Lin & Su (2003) state that in high quality hotel enterprises, application of CRM is a great opportunity to increase customer value and provides a way to systematically attract, acquire and retain customers. In line with this Cuthbertson & Laine (2004 p. 303) state that CRM has the potential to help strengthen loyalty and build profitability, though it can be very expensive to implement. CRM techniques allow the retailer to focus on developing customer profitability, rather than aggregate profitability. This allows for a more targeted use of marketing and operational resources. Furthermore, loyal and profitable customer activity can be tracked to facilitate continually relevant retail development. Thus, CRM activities can be very effective in enhancing customer loyalty for profit.
Plakoyiannaki & Tzokas (2002) say that CRM serves to improve marketing efficiency and enhance mutual value for both parties involved. Gosney (2000) says CRM has the basic theme of enabling an organisation to become more customer-centric.
Crosby & Johnson (2002) state that CRM strategy depends on a top-down commitment to make deep and enduring customer relationships the organisation's top investment priority.
The result is a unique organisation differentiation based on relationship knowledge and strong, unbreakable bonds.

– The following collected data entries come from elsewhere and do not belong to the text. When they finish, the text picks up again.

/-- The code under which an addressed host command is answered; an event, a broadcast, FETCH-REPLY and RESET-YARD make no
reply (R173 to R175, R186). -/
def Instr.replyCode : Instr → Option Nat
  | .powerOnReset _ | .badFrame _ _ _ | .fetchReply _ | .resetYard _ => none
  | .modelStep | .mastStaleExpiry _ | .slotRetirement | .arbitration | .orderLapse _ | .slewTimeout _
  | .blankingTimerExpiry _ | .closeWaitExpiry _ | .retryDelayEnd _ | .tripCountDecay _ | .gaugeStaleExpiry
  | .dayRollover | .startWaitExpiry | .holdOffEnd | .prewetWaitExpiry _ | .maxHoldLapse _ | .roundStart
  | .roundOverrun | .message | .validReply _ | .miss | .call | .callAnswer _ | .callSlotTimeout | .yardMinuteChange
  | .secondsCountRise => none
  | .readIdent => some 0x02
  | .readNotices => some 0x03
  | .readChanges _ => some 0x04
  | .setMask _ => some 0x05
  | .setClock broadcast _ => if broadcast then none else some 0x06
  | .readClock => some 0x07
  | .loadGrade _ _ => some 0x10
  | .openPile _ => some 0x11
  | .amendPile _ => some 0x12
  | .readPile _ _ => some 0x13
  | .rankPiles _ => some 0x14
  | .setMoisture _ _ => some 0x15
  | .reportDisturbance _ _ _ => some 0x16
  | .retirePile _ => some 0x17
  | .setLead _ => some 0x20
  | .setBands _ _ _ => some 0x21
  | .readModel => some 0x22
  | .loadMast _ _ _ => some 0x28
  | .setWindLimits _ => some 0x29
  | .readWind => some 0x2A
  | .postForecast broadcast _ => if broadcast then none else some 0x30
  | .setYardCodes _ _ _ _ => some 0x31
  | .readForecast _ _ => some 0x32
  | .clearForecasts => some 0x33
  | .placeOrder _ => some 0x40
  | .suspendOrder _ => some 0x41
  | .resumeOrder _ => some 0x42
  | .cancelOrder _ => some 0x43
  | .volley broadcast _ => if broadcast then none else some 0x44
  | .readOrder _ _ => some 0x45
  | .setDispatch _ _ _ => some 0x46
  | .readDispatch => some 0x47
  | .loadCannon _ _ _ => some 0x50
  | .readCannon _ => some 0x51
  | .resetCannon _ => some 0x52
  | .loadBasinTank _ _ => some 0x58
  | .loadBasinPond _ => some 0x58
  | .setAllowance _ => some 0x59
  | .reportInflow _ => some 0x5A
  | .setPond _ _ => some 0x5B
  | .readWater => some 0x5C
  | .requestPermit _ _ _ => some 0x60
  | .releasePermit _ => some 0x61
  | .setPermitLimits _ _ _ _ => some 0x62
  | .readPermit _ _ => some 0x63
  | .setLoop _ => some 0x68
  | .readLoop _ => some 0x69

end Sys2Proof
end

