/-- A max hold reached ends the permit LAPSED with a blend by the grade's fdef and Mcore, and marks the pile estimated,
and the last permit of a retire-pending pile takes the pile with it; a prewet wait reached ends it REFUSED-TOO-DRY and
cancels the order that waits for it alone; a limit not reached changes nothing. SET-PERMIT-LIMITS is refused out of
range, and otherwise writes the four limits, ends within the command and in request order the permits that have reached
a new one, none, one or several, and answers their number. At a change of the yard minute the permits that have reached
a limit end so too, the prewet waits before the max holds and both before a permit asks again for a PREWET order (log
entries 5 and 38); the day rollover at that change, which occasions an arbitration and may raise WATER, goes by the
counted day, and occasions are counted (log entries 19 and 4). The yards stated for several: no pass runs for a prewet
order so cancelled, and no order and no waiting permit stands on the pile of a permit that lapses. Events are counted as
in log entry 18. -/
def Obligations.PermitLimitsExpire : Prop :=
  (∀ (number : Byte) (x : Permit) (s : State), s.permit? number.toNat = some x →
    (∀ hold, hold = (match x.kind with
        | .stacker => s.permits.maxHold.stacker | .reclaimer => s.permits.maxHold.reclaimer
        | .dozer => s.permits.maxHold.dozer) →
      ((x.state ≠ .granted ∨ s.clock.minute < x.entered + hold) → 1 ≤ hold →
        exec (.maxHoldLapse number) s = .next { s with events := s.events + 1 })
      ∧ (x.state = .granted → x.entered + hold ≤ s.clock.minute → s.permits.list = [x] → s.dispatch.orders = [] →
          ∀ slot p g m, s.piles = [(slot, p)] → p.tag = x.tag → p.life = .live →
            Table.get s.grades p.grade = some g → g.fdef ≤ 100 →
            m = (p.m * (100 - g.fdef) + min p.mcore g.msat * g.fdef + 50) / 100 →
            ∀ (told : Notices) (left : Permits),
            told = (if p.estimated then s.notices else s.notices.hand .pile slot).hand .permit x.machine →
            left = { s.permits with
              list := [], outcomes := Table.set s.permits.outcomes x.machine
                ⟨.lapsed, s.clock.minute, x.tag, x.id, some m⟩ } →
            (p.retirePending = false → exec (.maxHoldLapse number) s = .next { s with
              piles := [(slot, { p with m := m, estimated := true })], events := s.events + 1, notices := told
              permits := left })
            -- the last permit of a pile that waits to retire takes the pile with it
            ∧ (p.retirePending = true → exec (.maxHoldLapse number) s = .next { s with
              piles := [], events := s.events + 1, notices := (told.hand .pile slot).hand .pile slot, permits := left })))
    ∧ ((x.state ≠ .pendingWet ∨ s.clock.minute < x.entered + s.permits.prewetWait) → 1 ≤ s.permits.prewetWait →
        exec (.prewetWaitExpiry number) s = .next { s with events := s.events + 1 })
    ∧ (∀ o, x.state = .pendingWet → x.entered + s.permits.prewetWait ≤ s.clock.minute → s.permits.list = [x] →
        s.dispatch.orders = [o] → x.prewetOrder = some o.id → o.state = .waiting →
        (∀ slot p, s.pileAt? x.tag = some (slot, p) → p.life = .live ∧ p.retirePending = false) →
        (∀ slot p, s.pileAt? o.tag = some (slot, p) → p.life = .live) →
        exec (.prewetWaitExpiry number) s = .next { s with
          events := s.events + 1, notices := (s.notices.hand .permit x.machine).hand .order o.id
          dispatch := { s.dispatch with orders := [{ o with
            state := .ended, outcome := some .cancelled, endedMinute := some s.clock.minute
            endedEvent := s.events + 1, starved := false }] }
          permits := { s.permits with
            list := [], outcomes := Table.set s.permits.outcomes x.machine
              ⟨.refusedTooDry, s.clock.minute, x.tag, x.id, none⟩ } }))
  ∧ (∀ (prewet : Byte) (stacker reclaimer dozer : Half) (bad : Prop) (written : Permits → Permits) (s : State),
    (∀ z, written z = { z with
      prewetWait := prewet.toNat, maxHold := ⟨stacker.toNat, reclaimer.toNat, dozer.toNat⟩ }) →
    (bad ↔ prewet.toNat < 5 ∨ 240 < prewet.toNat
      ∨ ∃ v, (v = stacker.toNat ∨ v = reclaimer.toNat ∨ v = dozer.toNat) ∧ (v < 10 ∨ 1440 < v)) →
    (bad → exec (.setPermitLimits prewet stacker reclaimer dozer) s = .next { s with
      port := s.replied .badArgument 0x62 [] })
    ∧ (¬ bad → s.permits.list.length ≤ 16 →
        (∀ y ∈ s.permits.list, s.permit? y.machine = some y
          ∧ (y.state = .pendingWet → s.clock.minute < y.entered + prewet.toNat)
          ∧ (y.state = .granted → s.clock.minute < y.entered + match y.kind with
              | .stacker => stacker.toNat | .reclaimer => reclaimer.toNat | .dozer => dozer.toNat)) →
        exec (.setPermitLimits prewet stacker reclaimer dozer) s = .next { s with
          events := s.events + 1
          permits := { s.permits with
            prewetWait := prewet.toNat, maxHold := ⟨stacker.toNat, reclaimer.toNat, dozer.toNat⟩ }
          port := s.replied .ok 0x62 (be8 prewet.toNat ++ be16 stacker.toNat ++ be16 reclaimer.toNat
            ++ be16 dozer.toNat ++ [0]) })
    ∧ (¬ bad → ∀ (x : Permit) (hold : Nat), s.permits.list = [x] →
        (hold = match x.kind with
          | .stacker => stacker.toNat | .reclaimer => reclaimer.toNat | .dozer => dozer.toNat) →
        (∀ slot p g m, x.state = .granted → x.entered + hold ≤ s.clock.minute → s.dispatch.orders = [] →
          s.piles = [(slot, p)] → p.tag = x.tag → p.life = .live → p.retirePending = false →
          Table.get s.grades p.grade = some g → g.fdef ≤ 100 →
          m = (p.m * (100 - g.fdef) + min p.mcore g.msat * g.fdef + 50) / 100 →
          exec (.setPermitLimits prewet stacker reclaimer dozer) s = .next { s with
            piles := [(slot, { p with m := m, estimated := true })], events := s.events + 1
            notices := (if p.estimated then s.notices else s.notices.hand .pile slot).hand .permit x.machine
            permits := { written s.permits with
              list := [], outcomes := Table.set s.permits.outcomes x.machine
                ⟨.lapsed, s.clock.minute, x.tag, x.id, some m⟩ }
            port := s.replied .ok 0x62 (be8 prewet.toNat ++ be16 stacker.toNat ++ be16 reclaimer.toNat
              ++ be16 dozer.toNat ++ [1]) })
        ∧ (∀ o, x.state = .pendingWet → x.entered + prewet.toNat ≤ s.clock.minute → s.dispatch.orders = [o] →
          x.prewetOrder = some o.id → o.state = .waiting →
          (∀ slot p, s.pileAt? x.tag = some (slot, p) → p.life = .live ∧ p.retirePending = false) →
          (∀ slot p, s.pileAt? o.tag = some (slot, p) → p.life = .live) →
          exec (.setPermitLimits prewet stacker reclaimer dozer) s = .next { s with
            events := s.events + 1, notices := (s.notices.hand .permit x.machine).hand .order o.id
            dispatch := { s.dispatch with orders := [{ o with
              state := .ended, outcome := some .cancelled, endedMinute := some s.clock.minute
              endedEvent := s.events + 1, starved := false }] }
            permits := { written s.permits with
              list := [], outcomes := Table.set s.permits.outcomes x.machine
                ⟨.refusedTooDry, s.clock.minute, x.tag, x.id, none⟩ }
            port := s.replied .ok 0x62 (be8 prewet.toNat ++ be16 stacker.toNat ++ be16 reclaimer.toNat
              ++ be16 dozer.toNat ++ [1]) }))
    ∧ (¬ bad → ∀ (hold : PermitKind → Nat) (due : Permit → Bool),
        hold .stacker = stacker.toNat → hold .reclaimer = reclaimer.toNat → hold .dozer = dozer.toNat →
        (∀ y, due y = true ↔ limitReached s.clock.minute prewet.toNat hold y) → expiriesApart due s →
        ∃ t, exec (.setPermitLimits prewet stacker reclaimer dozer) s = .next t
          ∧ permitsRunOut s.clock.minute due (s.permits.list.filter due) s t
          ∧ t.notices.flags.water = s.notices.flags.water
          ∧ t = { s with
              events := s.events + 1, piles := t.piles, notices := t.notices
              dispatch := { s.dispatch with orders := t.dispatch.orders }
              permits := { written s.permits with list := t.permits.list, outcomes := t.permits.outcomes }
              port := s.replied .ok 0x62 (be8 prewet.toNat ++ be16 stacker.toNat ++ be16 reclaimer.toNat
                ++ be16 dozer.toNat ++ be8 (s.permits.list.countP due)) }))
  -- the limits that stand, reached at a change of the minute at which the weather finds the values it had
  ∧ ∀ (minute : Long) (hold : PermitKind → Nat) (due : Permit → Bool) (s : State), minute.toNat ≠ s.clock.minute →
    hold .stacker = s.permits.maxHold.stacker → hold .reclaimer = s.permits.maxHold.reclaimer →
    hold .dozer = s.permits.maxHold.dozer →
    (∀ y, due y = true ↔ limitReached minute.toNat s.permits.prewetWait hold y) → expiriesApart due s →
    1 ≤ s.permits.prewetWait → (∀ k, 1 ≤ hold k) →
    State.weatherNow { s with clock := { s.clock with minute := minute.toNat } } = s.wind.weather →
    (∀ o ∈ s.dispatch.orders, (o.state = .volleyHeld ∨ o.state = .waiting) →
      minute.toNat ≤ o.lapseRef + s.dispatch.lapseTime) →
    (∀ y ∈ s.permits.list, y.state = .pendingWet → y.prewetOrder = none → due y = true) →
    ∃ t, exec (.setClock true minute) s = .next t
      ∧ permitsRunOut minute.toNat due ((s.permits.list.filter fun y => due y && y.state == .pendingWet)
          ++ s.permits.list.filter fun y => due y && y.state == .granted) s t
      ∧ (minute.toNat / 1440 = s.water.countedDay → t.notices.flags.water = s.notices.flags.water)
      ∧ t = { s with
          events := s.events + 1, piles := t.piles, notices := t.notices, clock := t.clock, wind := t.wind
          cannons := t.cannons, water := t.water
          dispatch := { s.dispatch with
            orders := t.dispatch.orders
            due := s.dispatch.due + if minute.toNat / 1440 = s.water.countedDay then 0 else 1 }
          permits := { s.permits with list := t.permits.list, outcomes := t.permits.outcomes } }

Hansotia (Hansotia, 2002) claims that CRM is the organisation's ability to leverage customer data creatively, effectively and efficiently to design and implement customer-focused strategies. De Torcy (2002) writes that CRM systems can reduce costs significantly, shorten the lead times and limit the number of phone enquires from customers. Langerak &
Verhoef (2003) state that a strategic orientation of CRM links to a strategy of customer intimacy centres on the customer. This orientation should lead to a customer driven organisation structure and culture. The aim of CRM is to develop customer relationships.
According to (Dyché, 2001) The real value of CRM is in its capability to track not only where customers are but also who they are in terms of their influence and decision-making clout.
Although explanations as to what CRM does are as varied as are the definition of what CRM is, the above summaries once again raise a variety of research questions the researcher needs to address in this thesis. Research issues arising from the above literature are as follows.
CRM Question 25: Does lifetime value impact on profitability at Unison?
CRM Question 26: What steps did Unison take to enhance customer service and improve satisfaction?
CRM Question 27: How did Unison work better to understand its customers and improve profitability?
CRM Question 28: How did Unison CRM work to build profitability through better understanding of customers?